→ **What this task involves**
Could you reproduce, from the records below, everything from the line with "let r := if" down to the line with "sendChain r.2 f.src", keeping both of those lines and changing nothing?
== == ==
-- ==== Sys2Proof/Machine/Chain.lean ====
section
/-! DEFINITION. The Halord chain: enumeration, frames passed on, reads and writes at a target, their answers, alerts, repeats and the
loss of the chain (R504–R510, R516, R520, R554). -/

namespace Sys2Proof.Machine

/-! ### The head gathers Almanacs (R554) -/

/-- Length of an Almanac image by its 64-byte header; none where the header is no Almanac's. -/
def almHeadLength (h : Bytes) : Option Nat :=
  let w := bytesToWords 4 h
  let len := fieldOf (wordAt w 1) 31 0 + (if fieldOf (wordAt w 3) 7 0 = 1 then 64 else 0)
  if fieldOf (wordAt w 0) 31 0 = 0x5D96A1A0 && fieldOf (wordAt w 0) 47 32 = 1 && decide (64 ≤ len) && decide (len ≤ 0x40000) then some len
  else none

/-- AGEN of a header. -/
def almHeadGen (h : Bytes) : Nat := leNat (sliceOf h 16 4)

/-- The copy that a module with these two headers adopts, and its length (R551). -/
def almHeadChoice (h0 h1 : Bytes) : Option (Nat × Nat) :=
  match almHeadLength h0, almHeadLength h1 with
  | some a, some b => if almHeadGen h0 < almHeadGen h1 then some (1, b) else some (0, a)
  | some a, none => some (0, a)
  | none, some b => some (1, b)
  | none, none => none

/-- An adopted Almanac that differs from its slot is written into the slot. -/
def storeAlmanac (h : Halord) (slot : Nat) (bs : Bytes) : Halord :=
  let base := 0x6800000 + slot * 0x40000
  if flashRead h base bs.length = bs then h else flashWrite (flashErase h base 0x40000) base bs

/-- The next read of the gather. -/
def gatherAsk (s : State) (g : Gather) : State :=
  let off := if g.stage = 2 then almBase g.copy + g.bytes.length else almBase g.stage
  let k := if g.stage = 2 then min 32 (ceilDiv (g.length - g.bytes.length) 8) else 8
  askChain (onChain s fun c => { c with gather := some g }) g.target 0x02 (spaceHead 1 k off) .gather k

/-- The gather goes on at a chain address, or ends behind the last. -/
def gatherFrom (s : State) (a : Nat) : State :=
  if a ≤ chainSize s then gatherAsk s { target := a, stage := 0, heads := ([], []), copy := 0, length := 0, bytes := [] }
  else onChain s fun c => { c with gather := none }

/-- After enumeration the head stores its own Almanac and reads the others'. -/
def gatherStart (s : State) : State :=
  let n := s.nd
  let head := flashRead s.hl (almBase n.alm.copy) 64
  let h := if n.alm.adopted then storeAlmanac s.hl 0 (flashRead s.hl (almBase n.alm.copy) ((almHeadLength head).getD 0)) else s.hl
  let keep := fun (q : ChainReq) => q.purpose != .gather
  gatherFrom (onChain { s with hl := h } fun c => { c with reqs := c.reqs.filter keep }) 2

/-- An answer to a read of the gather. -/
def gatherAnswer (s : State) (st : Nat) (data : Bytes) : State :=
  match s.hl.chain.gather with
  | none => s
  | some g =>
    if st ≠ stOK then gatherFrom s (g.target + 1)
    else if g.stage = 0 then gatherAsk s { g with stage := 1, heads := (data, []) }
    else if g.stage = 1 then
      match almHeadChoice g.heads.1 data with
      | none => gatherFrom s (g.target + 1)
      | some (copy, len) => gatherAsk s { g with stage := 2, heads := (g.heads.1, data), copy := copy, length := len, bytes := [] }
    else
      let got := (g.bytes ++ data).take g.length
      if got.length < g.length then gatherAsk s { g with bytes := got }
      else gatherFrom { s with hl := storeAlmanac s.hl (g.target - 1) got } (g.target + 1)

/-! ### Enumeration (R508–R510) -/

/-- A bit of CHN_STATUS set. -/
def chainFlag (s : State) (bit : Nat) : State := onChain s fun c => { c with status := putField c.status bit bit 1 }

/-- ENUM sent onward. -/
def passEnum (s : State) (f : ChainFrame) (addr : Nat) : State :=
  putFrame s (chainEncode { f with src := s.nd.chainAddr, payload := leBytes 1 addr ++ f.payload.drop 1 })

/-- ENUM at the head: the one it sent has returned, or it is discarded with HEAD_CONFLICT. -/
def enumAtHead (f : ChainFrame) (s : State) : State :=
  if !s.hl.chain.enumOut || numAt f.payload 2 2 ≠ s.hl.chain.base then chainFlag s 7
  else
    let size := min 16 (numAt f.payload 0 1 - 1)
    let s := onChain s fun c =>
      { c with status := putField (putField c.status 1 1 1) 6 2 size, down := false, enumOut := false }
    advanceStart (gatherStart (takeNodeId s))

/-- ENUM at any other module. -/
def enumAtMember (f : ChainFrame) (s : State) : State :=
  let a := numAt f.payload 0 1
  if s.nd.chainAddr ≠ 0 then
    let s := if a = s.nd.chainAddr then s else chainFlag s 10
    passEnum s f ((a + 1) % 256)
  else if 16 < a then putFrame (chainFlag s 8) (chainEncode f)
  else
    let s := { s with nd := { s.nd with chainAddr := a } }
    let s := onChain s fun c => { c with base := numAt f.payload 2 2 }
    advanceStart (takeNodeId (passEnum s f (a + 1)))

/-- ENUM arrives. -/
def chainEnum (frame : Bytes) (s : State) : State :=
  if !aonUp s then s
  else match chainDecode frame with
    | none => countHalord (countHalord (countHalord (rxLocked s) 0) 1) 3
    | some f =>
      if f.type ≠ 1 || f.dst ≠ 0 then s
      else
        let s := countHalord (rxLocked s) 0
        if s.nd.power.hostEn then enumAtHead f s
        else if romOnly s then putFrame s frame
        else enumAtMember f s

/-- CHAIN_ENUM. -/
def execChainEnum (frame : Bytes) (s : State) : Host.Outcome State Fault Refusal := .next (chainEnum frame s)

/-- The head sends ENUM again, while its ENUM has not returned or the chain is down (R508, R510). -/
def chainEnumRetry (s : State) : State :=
  if aonUp s && s.nd.power.hostEn && (s.hl.chain.enumOut || s.hl.chain.down) && s.nd.chainAddr != 0 then sendEnum s else s

/-- CHAIN_ENUM_RETRY. -/
def execChainEnumRetry (s : State) : Host.Outcome State Fault Refusal := .next (chainEnumRetry s)

/-- MGMT_IN has lost symbol lock for 2^16 management cycles: the chain is down, targets of a push not yet heard of are ABORTED, and a
partial session ends (R510, R596). -/
def chainDown (s : State) : State :=
  if !aonUp s then s
  else
    let s := onChain s fun c => { c with down := true, status := putField (putField c.status 11 11 1) 0 0 0 }
    let s := logIn (alertIn s alChain) (otherEvent 9 1)
    let s := pushAbort s
    match s.hl.session with
    | some x => if x.session ≠ 0 && x.result.isNone then { s with hl := { s.hl with session := none } } else s
    | none => s

/-- CHAIN_DOWN. -/
def execChainDown (s : State) : Host.Outcome State Fault Refusal := .next (chainDown s)

/-! ### Frames (R506, R507) -/

/-- The TYPE values of R506 and R581. -/
def chainTypes : List Nat := [0x01, 0x02, 0x03, 0x04, 0x05, 0x06, 0x10, 0x11, 0x12, 0x13, 0x14, 0x15, 0x16, 0x17]

/-- A frame for another module passes on; one of a reserved TYPE that is this module's own is counted and discarded (R506, R507). -/
def chainForward (frame : Bytes) (s : State) : State :=
  if !aonUp s then s
  else match chainDecode frame with
    | none =>
      let s := countHalord (countHalord (rxLocked s) 0) 1
      if ownAddr s (numAt frame 0 1 % 32) then countHalord s 3 else putFrame s frame
    | some f =>
      let known := chainTypes.contains f.type
      if known && (ownAddr s f.dst || f.dst == 31 || f.type == 1) then s
      else
        let s := countHalord (rxLocked s) 0
        if ownAddr s f.dst then countHalord s 3
        else if f.dst = 31 then
          let s := countHalord s 3
          if s.nd.power.hostEn && ownAddr s f.src then s else putFrame s frame
        else putFrame s frame

/-- CHAIN_FRAME_FORWARD. -/
def execChainFrameForward (frame : Bytes) (s : State) : Host.Outcome State Fault Refusal := .next (chainForward frame s)

/-- The refusal of a chain access to this module's spaces (R506, R519, R520). -/
def chainRefusal (s : State) (f : ChainFrame) (most : Nat) (write : Bool) : Option Nat :=
  let space := numAt f.payload 0 1
  let count := numAt f.payload 1 1
  let len := 16 + (if write then 8 * count else 0)
  if f.payload.length ≠ len || count = 0 || most < count || numAt f.payload 2 6 ≠ 0 || 4 < space || space = 3 ||
     (space = 4 && !s.nd.power.hostEn) then some stInvalid
  else spaceRefusal space (numAt f.payload 8 8) count write

/-- `k` words read from a space on. -/
def readWords (space : Nat) : Nat → Nat → State → List Word × State
  | 0, _, s => ([], s)
  | k + 1, a, s =>
    let r := if space = 0 then registerGet a s else (spaceWord s space a, s)
    let rest := readWords space k (a + 8) r.2
    (r.1 :: rest.1, rest.2)

/-- RD_REQ at its target. -/
def readAtTarget (f : ChainFrame) (s : State) : State :=
  match chainRefusal s f 32 false with
  | some st => sendChain s f.src 0x04 f.tag st []
  | none =>
    let r := readWords (numAt f.payload 0 1) (numAt f.payload 1 1) (numAt f.payload 8 8) s
    sendChain r.2 f.src 0x04 f.tag stOK (wordsToBytes r.1)

/-- What a frame addressed to this module does; a frame addressed to all modules is no request or response. -/
def onlyOwn (g : ChainFrame → State → State) (f : ChainFrame) (s : State) : State := if f.dst = 31 then s else g f s

/-- CHAIN_RD_REQ. -/
def chainRdReq (frame : Bytes) (s : State) : State := chainReceive s frame 0x02 (onlyOwn readAtTarget) id

/-- CHAIN_RD_REQ. -/
def execChainRdReq (frame : Bytes) (s : State) : Host.Outcome State Fault Refusal := .next (chainRdReq frame s)

/-- Words written to registers of the window in order. -/
def writeWords : List Word → Nat → State → State
  | [], _, s => s
  | w :: rest, a, s => writeWords rest (a + 8) (registerPut a w s)

/-- WR_REQ at its target: a repeat of the last TAG of its source is answered from the record and not written again (R507). -/
def writeAtTarget (f : ChainFrame) (s : State) : State :=
  match Tbl.find? s.hl.chain.lastWr f.src with
  | some (tag, st) => if tag = f.tag then sendChain s f.src 0x05 f.tag st [] else fresh s
  | none => fresh s
where
  fresh (s : State) : State :=
    let st := (chainRefusal s f 30 true).getD stOK
    let s := if st = stOK then
        writeWords (bytesToWords (numAt f.payload 1 1) (f.payload.drop 16)) (numAt f.payload 8 8) s
      else s
    let s := onChain s fun c => { c with lastWr := Tbl.put c.lastWr f.src (f.tag, st) }
    sendChain s f.src 0x05 f.tag st []

/-- CHAIN_WR_REQ. -/
def chainWrReq (frame : Bytes) (s : State) : State := chainReceive s frame 0x03 (onlyOwn writeAtTarget) id

/-- CHAIN_WR_REQ. -/
def execChainWrReq (frame : Bytes) (s : State) : Host.Outcome State Fault Refusal := .next (chainWrReq frame s)

/-- Answers of the mailbox's reads, taken in the order the reads were sent; the first failing status ends the transfer (R520). -/
def drainReads : Nat → State → State
  | 0, s => s
  | fuel + 1, s =>
    match s.hl.chain.reqs.find? fun q => q.purpose == .mailboxRead with
    | none => s
    | some q =>
      match q.got with
      | none => s
      | some (st, ws) =>
        if st ≠ stOK then mbxEnd s st
        else
          let s := onMbx (dropAsked s q.tag) fun m => { m with buffer := m.buffer ++ ws, inFlight := m.inFlight - ws.length }
          drainReads fuel (mbxAdvance s ws.length)

/-- The answer is recorded at its request. -/
def recordAnswer (s : State) (tag st : Nat) (ws : List Word) : State :=
  onChain s fun c => { c with reqs := c.reqs.map fun q => if q.tag = tag then { q with got := some (st, ws) } else q }

/-- RD_RSP at its requester. -/
def readAnswered (f : ChainFrame) (s : State) : State :=
  match askedOf s f.src f.tag with
  | none => s
  | some q =>
    if f.status = stOK && f.payload.length ≠ 8 * q.words then countHalord s 3
    else match q.purpose with
      | .mailboxRead =>
        mbxFetch (mbxSettle (drainReads 5 (recordAnswer s f.tag f.status (bytesToWords q.words f.payload))))
      | .gather => gatherAnswer (dropAsked s f.tag) f.status f.payload
      | _ => s

/-- CHAIN_RD_RSP. -/
def chainRdRsp (frame : Bytes) (s : State) : State := chainReceive s frame 0x04 (onlyOwn readAnswered) id

/-- CHAIN_RD_RSP. -/
def execChainRdRsp (frame : Bytes) (s : State) : Host.Outcome State Fault Refusal := .next (chainRdRsp frame s)

/-- WR_RSP at its requester: the words it answers have been transferred, and the next are sent. -/
def writeAnswered (f : ChainFrame) (s : State) : State :=
  match askedOf s f.src f.tag with
  | none => s
  | some q =>
    if q.purpose != .mailboxWrite then s
    else if f.status ≠ stOK then mbxEnd s f.status
    else
      let s := onMbx (mbxAdvance (dropAsked s f.tag) q.words) fun m => { m with inFlight := 0 }
      mbxSettle (mbxPump s)

/-- CHAIN_WR_RSP. -/
def chainWrRsp (frame : Bytes) (s : State) : State := chainReceive s frame 0x05 (onlyOwn writeAnswered) id

/-- CHAIN_WR_RSP. -/
def execChainWrRsp (frame : Bytes) (s : State) : Host.Outcome State Fault Refusal := .next (chainWrRsp frame s)

/-- ALERT at the head sets the sender's bit of CHN_ALERT (R516). -/
def alertArrives (f : ChainFrame) (s : State) : State :=
  if s.nd.power.hostEn && decide (1 ≤ f.src ∧ f.src ≤ 16) then
    onChain s fun c => { c with alert := putField c.alert (f.src - 1) (f.src - 1) 1 }
  else s

/-- CHAIN_ALERT. -/
def chainAlert (frame : Bytes) (s : State) : State := chainReceive s frame 0x06 (onlyOwn alertArrives) id

/-- CHAIN_ALERT. -/
def execChainAlert (frame : Bytes) (s : State) : Host.Outcome State Fault Refusal := .next (chainAlert frame s)

/-! ### Repeats (R507) -/

/-- A request that has had no response after eight repeats ends what it was for. -/
def giveUp (s : State) (q : ChainReq) : State :=
  let s := dropAsked s q.tag
  match q.purpose with
  | .mailboxRead => mbxEnd s stAborted
  | .mailboxWrite => mbxEnd s stAborted
  | .relay => requestDone s 0x05 stAborted
  | .copyOrder _ => requestDone s 0x14 stAborted
  | .gather => match s.hl.chain.gather with
    | some g => gatherFrom s (g.target + 1)
    | none => s

/-- A push that has stood still for 2^16 management cycles: IMG_BEGIN and its last frame are sent again, and after eight repeats the targets not yet
heard of are ABORTED. -/
def pushTimeout (s : State) (p : Push) : State :=
  if 8 ≤ p.repeats then pushAbort s
  else
    let s := countHalord { s with hl := { s.hl with push := some { p with repeats := p.repeats + 1 } } } 2
    let s := sendBegin s p
    let s := if p.next = 0 then s else sendChain s 31 0x11 p.tag 0 (chunkPayload p.session p.image (p.next - 1))
    pushSend 1 s

/-- The request with this TAG has had no response: it is sent again with the same TAG, up to eight times. -/
def chainTimeout (tag : Nat) (s : State) : State :=
  if !aonUp s then s
  else match s.hl.chain.reqs.find? fun q => q.tag == tag && q.got.isNone with
    | some q =>
      if 8 ≤ q.repeats then giveUp s q
      else
        let again := fun (r : ChainReq) => if r.tag = tag then { r with repeats := r.repeats + 1 } else r
        countHalord (putFrame (onChain s fun c => { c with reqs := c.reqs.map again }) q.frame) 2
    | none => match s.hl.push with
      | some p => if p.tag = tag then pushTimeout s p else s
      | none => s

/-- CHAIN_REQUEST_TIMEOUT. -/
def execChainRequestTimeout (tag : BitVec 8) (s : State) : Host.Outcome State Fault Refusal := .next (chainTimeout tag.toNat s)

end Sys2Proof.Machine
end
== == ==
→ **Solution to this task**
    let r := if space = 0 then registerGet a s else (spaceWord s space a, s)
    let rest := readWords space k (a + 8) r.2
    (r.1 :: rest.1, rest.2)

/-- RD_REQ at its target. -/
def readAtTarget (f : ChainFrame) (s : State) : State :=
  match chainRefusal s f 32 false with
  | some st => sendChain s f.src 0x04 f.tag st []
  | none =>
    let r := readWords (numAt f.payload 0 1) (numAt f.payload 1 1) (numAt f.payload 8 8) s
    sendChain r.2 f.src 0x04 f.tag stOK (wordsToBytes r.1)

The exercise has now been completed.